All lines in the records below that hold "envelope" are to be shown.

[[ Task inputs open ]]

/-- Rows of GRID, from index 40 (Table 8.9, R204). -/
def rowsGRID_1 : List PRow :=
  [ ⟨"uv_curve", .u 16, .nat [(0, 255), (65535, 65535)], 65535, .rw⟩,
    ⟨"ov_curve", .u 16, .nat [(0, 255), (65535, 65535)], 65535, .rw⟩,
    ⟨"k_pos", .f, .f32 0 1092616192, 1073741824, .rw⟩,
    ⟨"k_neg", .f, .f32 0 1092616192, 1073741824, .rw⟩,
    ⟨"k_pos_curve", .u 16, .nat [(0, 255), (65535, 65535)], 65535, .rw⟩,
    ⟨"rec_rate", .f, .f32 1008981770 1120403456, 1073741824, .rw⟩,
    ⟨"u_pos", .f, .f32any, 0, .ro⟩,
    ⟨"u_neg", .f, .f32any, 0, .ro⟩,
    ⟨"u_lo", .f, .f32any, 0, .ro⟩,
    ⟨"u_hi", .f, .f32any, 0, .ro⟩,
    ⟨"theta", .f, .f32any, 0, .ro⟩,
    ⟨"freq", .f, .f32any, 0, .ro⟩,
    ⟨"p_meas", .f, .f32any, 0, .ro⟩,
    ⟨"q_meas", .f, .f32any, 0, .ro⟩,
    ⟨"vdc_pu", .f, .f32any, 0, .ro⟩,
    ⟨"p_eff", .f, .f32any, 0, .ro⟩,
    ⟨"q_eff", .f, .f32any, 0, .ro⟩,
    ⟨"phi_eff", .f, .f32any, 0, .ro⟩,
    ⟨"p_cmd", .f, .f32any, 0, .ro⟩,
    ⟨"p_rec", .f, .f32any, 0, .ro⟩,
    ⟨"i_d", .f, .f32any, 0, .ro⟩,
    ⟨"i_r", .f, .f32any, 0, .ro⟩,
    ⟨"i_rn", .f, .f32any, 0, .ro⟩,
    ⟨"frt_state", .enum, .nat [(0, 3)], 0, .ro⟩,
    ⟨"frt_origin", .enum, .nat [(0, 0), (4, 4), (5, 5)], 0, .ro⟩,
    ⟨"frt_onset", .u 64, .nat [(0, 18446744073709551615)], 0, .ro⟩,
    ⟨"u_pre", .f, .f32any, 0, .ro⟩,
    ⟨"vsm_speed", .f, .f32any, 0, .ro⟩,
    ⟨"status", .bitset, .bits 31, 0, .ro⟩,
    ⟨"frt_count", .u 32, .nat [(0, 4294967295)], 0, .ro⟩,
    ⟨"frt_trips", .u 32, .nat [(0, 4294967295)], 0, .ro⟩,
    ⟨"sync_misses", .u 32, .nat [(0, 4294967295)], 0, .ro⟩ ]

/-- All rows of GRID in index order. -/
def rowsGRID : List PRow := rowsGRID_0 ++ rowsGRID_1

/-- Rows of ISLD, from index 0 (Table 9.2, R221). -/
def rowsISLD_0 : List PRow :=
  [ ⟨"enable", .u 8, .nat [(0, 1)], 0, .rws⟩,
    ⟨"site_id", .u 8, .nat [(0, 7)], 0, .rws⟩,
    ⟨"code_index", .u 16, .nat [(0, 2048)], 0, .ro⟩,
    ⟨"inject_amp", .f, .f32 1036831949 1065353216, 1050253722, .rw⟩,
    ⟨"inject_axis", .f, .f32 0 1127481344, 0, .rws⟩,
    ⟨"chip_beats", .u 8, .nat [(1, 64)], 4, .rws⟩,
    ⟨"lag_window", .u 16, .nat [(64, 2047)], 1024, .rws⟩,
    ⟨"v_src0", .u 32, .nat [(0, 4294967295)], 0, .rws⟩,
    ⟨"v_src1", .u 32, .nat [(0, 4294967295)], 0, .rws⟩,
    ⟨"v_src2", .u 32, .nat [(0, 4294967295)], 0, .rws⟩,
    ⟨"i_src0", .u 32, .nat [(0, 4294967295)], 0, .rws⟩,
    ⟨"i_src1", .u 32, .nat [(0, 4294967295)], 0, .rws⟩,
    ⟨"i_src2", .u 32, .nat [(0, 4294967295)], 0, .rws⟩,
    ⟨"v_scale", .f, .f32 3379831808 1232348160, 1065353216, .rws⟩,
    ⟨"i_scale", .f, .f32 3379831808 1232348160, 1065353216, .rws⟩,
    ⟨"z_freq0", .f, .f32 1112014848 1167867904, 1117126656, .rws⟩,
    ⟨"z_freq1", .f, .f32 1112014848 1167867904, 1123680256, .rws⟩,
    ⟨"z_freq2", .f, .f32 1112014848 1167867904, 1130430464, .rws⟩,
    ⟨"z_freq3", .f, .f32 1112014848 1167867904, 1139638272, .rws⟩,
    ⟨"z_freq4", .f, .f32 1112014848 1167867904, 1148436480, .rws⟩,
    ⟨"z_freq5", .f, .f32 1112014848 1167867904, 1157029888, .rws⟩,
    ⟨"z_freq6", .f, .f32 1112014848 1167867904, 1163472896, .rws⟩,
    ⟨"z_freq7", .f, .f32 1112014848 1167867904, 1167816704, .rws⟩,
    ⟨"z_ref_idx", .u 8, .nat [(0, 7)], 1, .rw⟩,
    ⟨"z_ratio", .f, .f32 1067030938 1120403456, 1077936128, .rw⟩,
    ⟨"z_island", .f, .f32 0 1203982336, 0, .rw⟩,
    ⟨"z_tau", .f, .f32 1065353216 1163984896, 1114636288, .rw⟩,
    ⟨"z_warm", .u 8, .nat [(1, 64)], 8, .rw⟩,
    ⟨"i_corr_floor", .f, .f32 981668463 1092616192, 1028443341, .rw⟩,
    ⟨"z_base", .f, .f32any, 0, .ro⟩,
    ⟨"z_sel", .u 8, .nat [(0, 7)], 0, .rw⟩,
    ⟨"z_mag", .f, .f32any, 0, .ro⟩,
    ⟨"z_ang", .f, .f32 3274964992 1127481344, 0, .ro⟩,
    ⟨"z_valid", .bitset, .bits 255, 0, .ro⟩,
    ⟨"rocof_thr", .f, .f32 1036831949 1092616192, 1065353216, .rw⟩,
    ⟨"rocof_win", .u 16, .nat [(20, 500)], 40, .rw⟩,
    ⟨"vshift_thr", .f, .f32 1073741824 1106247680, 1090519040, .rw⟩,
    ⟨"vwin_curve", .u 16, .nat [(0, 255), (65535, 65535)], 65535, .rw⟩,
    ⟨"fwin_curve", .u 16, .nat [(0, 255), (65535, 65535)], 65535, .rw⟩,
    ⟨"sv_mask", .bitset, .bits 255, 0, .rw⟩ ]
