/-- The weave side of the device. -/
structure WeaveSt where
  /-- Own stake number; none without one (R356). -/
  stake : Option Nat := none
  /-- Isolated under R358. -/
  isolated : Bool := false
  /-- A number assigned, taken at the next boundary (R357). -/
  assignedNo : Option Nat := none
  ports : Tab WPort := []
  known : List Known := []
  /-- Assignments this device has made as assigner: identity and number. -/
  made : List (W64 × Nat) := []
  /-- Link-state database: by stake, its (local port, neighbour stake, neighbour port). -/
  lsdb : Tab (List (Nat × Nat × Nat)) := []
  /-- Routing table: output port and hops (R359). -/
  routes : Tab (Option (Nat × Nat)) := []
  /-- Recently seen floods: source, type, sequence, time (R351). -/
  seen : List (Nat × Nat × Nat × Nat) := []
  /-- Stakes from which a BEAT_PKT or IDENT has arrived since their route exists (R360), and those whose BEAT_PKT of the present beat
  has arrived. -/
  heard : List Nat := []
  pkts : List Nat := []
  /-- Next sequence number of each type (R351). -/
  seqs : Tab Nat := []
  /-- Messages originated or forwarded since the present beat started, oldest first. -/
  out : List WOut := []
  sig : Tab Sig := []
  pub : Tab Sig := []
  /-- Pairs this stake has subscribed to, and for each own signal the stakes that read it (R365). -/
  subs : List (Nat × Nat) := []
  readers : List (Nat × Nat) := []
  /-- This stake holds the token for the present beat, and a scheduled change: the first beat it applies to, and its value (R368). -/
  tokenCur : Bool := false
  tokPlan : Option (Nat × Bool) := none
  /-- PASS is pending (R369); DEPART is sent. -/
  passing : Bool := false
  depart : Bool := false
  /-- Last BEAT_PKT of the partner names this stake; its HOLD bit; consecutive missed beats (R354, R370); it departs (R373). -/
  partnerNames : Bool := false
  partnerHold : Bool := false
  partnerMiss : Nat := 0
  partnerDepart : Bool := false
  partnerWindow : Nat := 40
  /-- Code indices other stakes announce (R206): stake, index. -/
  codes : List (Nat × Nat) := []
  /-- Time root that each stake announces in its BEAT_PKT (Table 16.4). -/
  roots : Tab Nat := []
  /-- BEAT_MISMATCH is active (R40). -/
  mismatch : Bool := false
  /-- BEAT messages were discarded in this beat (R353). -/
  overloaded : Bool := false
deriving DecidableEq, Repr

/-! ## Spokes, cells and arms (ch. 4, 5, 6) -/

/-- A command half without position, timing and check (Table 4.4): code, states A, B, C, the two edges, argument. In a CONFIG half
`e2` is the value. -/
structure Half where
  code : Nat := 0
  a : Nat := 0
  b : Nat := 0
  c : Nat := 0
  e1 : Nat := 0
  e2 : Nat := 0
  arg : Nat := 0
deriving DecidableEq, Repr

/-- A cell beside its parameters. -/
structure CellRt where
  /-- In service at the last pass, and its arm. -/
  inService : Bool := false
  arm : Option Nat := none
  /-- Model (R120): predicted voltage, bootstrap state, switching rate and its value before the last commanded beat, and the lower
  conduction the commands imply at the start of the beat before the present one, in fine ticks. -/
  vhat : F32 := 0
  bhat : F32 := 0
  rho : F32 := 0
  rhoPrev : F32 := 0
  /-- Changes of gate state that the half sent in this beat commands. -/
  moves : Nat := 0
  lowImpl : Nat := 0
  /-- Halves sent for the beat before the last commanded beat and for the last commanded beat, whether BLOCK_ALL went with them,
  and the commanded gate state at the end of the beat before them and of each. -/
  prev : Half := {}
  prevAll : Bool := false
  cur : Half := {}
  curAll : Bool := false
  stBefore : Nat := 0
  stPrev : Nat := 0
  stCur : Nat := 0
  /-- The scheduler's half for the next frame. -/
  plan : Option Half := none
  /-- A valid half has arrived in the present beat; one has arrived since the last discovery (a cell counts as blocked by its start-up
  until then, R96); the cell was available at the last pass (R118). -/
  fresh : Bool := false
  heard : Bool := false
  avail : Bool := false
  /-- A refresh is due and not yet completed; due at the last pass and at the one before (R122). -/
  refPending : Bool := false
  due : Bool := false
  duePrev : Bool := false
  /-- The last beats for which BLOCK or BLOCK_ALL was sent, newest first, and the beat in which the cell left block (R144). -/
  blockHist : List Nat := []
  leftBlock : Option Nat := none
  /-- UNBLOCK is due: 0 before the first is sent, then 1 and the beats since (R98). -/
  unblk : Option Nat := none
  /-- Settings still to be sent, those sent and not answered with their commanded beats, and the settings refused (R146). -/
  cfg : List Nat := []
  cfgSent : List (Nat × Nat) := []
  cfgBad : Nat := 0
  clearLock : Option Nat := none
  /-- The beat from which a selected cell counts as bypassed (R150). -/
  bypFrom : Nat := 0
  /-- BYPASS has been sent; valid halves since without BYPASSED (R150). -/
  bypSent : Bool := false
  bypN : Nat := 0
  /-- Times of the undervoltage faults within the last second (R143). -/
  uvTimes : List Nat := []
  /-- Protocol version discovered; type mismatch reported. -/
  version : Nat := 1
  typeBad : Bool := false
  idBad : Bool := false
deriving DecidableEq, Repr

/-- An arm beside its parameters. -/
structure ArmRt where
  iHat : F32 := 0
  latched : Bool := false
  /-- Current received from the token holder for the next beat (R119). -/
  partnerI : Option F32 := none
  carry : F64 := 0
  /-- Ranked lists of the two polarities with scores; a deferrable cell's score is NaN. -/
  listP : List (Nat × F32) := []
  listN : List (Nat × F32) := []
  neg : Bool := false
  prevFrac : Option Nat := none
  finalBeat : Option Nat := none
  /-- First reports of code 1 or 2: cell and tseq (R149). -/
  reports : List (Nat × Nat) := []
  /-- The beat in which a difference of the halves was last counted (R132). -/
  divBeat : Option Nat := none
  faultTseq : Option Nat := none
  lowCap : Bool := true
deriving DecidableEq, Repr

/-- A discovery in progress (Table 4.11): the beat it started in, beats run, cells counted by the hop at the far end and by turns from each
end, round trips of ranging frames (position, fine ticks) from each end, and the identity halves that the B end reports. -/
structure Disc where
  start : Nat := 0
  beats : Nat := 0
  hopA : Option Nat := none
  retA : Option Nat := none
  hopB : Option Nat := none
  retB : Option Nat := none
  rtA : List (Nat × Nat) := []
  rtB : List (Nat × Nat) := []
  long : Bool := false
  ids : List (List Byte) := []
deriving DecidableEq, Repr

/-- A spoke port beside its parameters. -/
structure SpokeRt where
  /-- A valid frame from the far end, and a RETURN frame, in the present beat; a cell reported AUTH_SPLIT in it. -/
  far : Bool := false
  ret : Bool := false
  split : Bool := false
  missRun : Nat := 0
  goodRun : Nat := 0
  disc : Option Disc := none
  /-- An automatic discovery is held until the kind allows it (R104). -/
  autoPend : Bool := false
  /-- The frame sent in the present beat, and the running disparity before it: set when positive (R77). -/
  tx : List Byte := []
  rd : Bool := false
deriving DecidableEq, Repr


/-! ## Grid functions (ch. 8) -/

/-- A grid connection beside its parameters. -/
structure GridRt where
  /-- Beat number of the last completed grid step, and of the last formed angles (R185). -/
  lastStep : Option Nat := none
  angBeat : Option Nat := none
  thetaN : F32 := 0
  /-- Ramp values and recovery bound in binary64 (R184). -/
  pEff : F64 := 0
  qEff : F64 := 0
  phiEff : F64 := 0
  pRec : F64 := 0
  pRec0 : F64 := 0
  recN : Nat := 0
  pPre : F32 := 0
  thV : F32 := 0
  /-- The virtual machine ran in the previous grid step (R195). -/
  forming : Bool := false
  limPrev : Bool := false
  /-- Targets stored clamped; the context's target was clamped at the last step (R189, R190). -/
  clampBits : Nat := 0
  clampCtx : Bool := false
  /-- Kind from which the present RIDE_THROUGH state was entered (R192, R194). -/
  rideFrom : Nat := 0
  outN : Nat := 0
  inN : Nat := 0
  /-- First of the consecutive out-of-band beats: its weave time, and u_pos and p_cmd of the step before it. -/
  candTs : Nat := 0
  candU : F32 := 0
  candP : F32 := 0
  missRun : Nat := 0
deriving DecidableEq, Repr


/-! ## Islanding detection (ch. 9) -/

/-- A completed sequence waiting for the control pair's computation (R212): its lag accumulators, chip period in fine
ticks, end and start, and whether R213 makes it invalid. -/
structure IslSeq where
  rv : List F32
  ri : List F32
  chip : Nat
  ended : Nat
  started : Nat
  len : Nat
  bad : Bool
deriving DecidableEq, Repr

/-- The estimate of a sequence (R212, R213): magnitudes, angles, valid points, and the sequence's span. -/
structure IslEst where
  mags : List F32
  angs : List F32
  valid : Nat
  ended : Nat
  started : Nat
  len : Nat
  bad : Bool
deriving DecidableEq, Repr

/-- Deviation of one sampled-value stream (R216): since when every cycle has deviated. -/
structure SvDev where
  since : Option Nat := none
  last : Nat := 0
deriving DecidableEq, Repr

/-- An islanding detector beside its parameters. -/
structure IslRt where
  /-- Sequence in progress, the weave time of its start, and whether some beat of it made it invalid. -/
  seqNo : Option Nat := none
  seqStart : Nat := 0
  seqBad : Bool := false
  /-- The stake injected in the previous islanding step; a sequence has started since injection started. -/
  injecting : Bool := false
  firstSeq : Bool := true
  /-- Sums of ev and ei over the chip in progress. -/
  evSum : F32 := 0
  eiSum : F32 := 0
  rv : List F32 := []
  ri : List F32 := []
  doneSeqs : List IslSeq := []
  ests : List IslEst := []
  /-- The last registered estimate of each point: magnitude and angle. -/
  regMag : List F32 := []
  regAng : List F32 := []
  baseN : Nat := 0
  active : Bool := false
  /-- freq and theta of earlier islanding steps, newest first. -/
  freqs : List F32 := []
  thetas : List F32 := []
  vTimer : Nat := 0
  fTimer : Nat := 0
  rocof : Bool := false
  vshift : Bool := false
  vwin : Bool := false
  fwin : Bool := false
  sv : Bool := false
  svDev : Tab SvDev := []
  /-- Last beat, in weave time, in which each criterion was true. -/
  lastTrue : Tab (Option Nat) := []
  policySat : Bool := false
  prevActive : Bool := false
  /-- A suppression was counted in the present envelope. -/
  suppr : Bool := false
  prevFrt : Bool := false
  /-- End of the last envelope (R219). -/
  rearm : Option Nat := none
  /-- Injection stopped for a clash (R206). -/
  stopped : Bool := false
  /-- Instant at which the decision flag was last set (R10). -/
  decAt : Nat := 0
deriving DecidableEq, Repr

[[ Task inputs closed ]]

> _Final answer_:
  /-- A suppression was counted in the present envelope. -/
  /-- End of the last envelope (R219). -/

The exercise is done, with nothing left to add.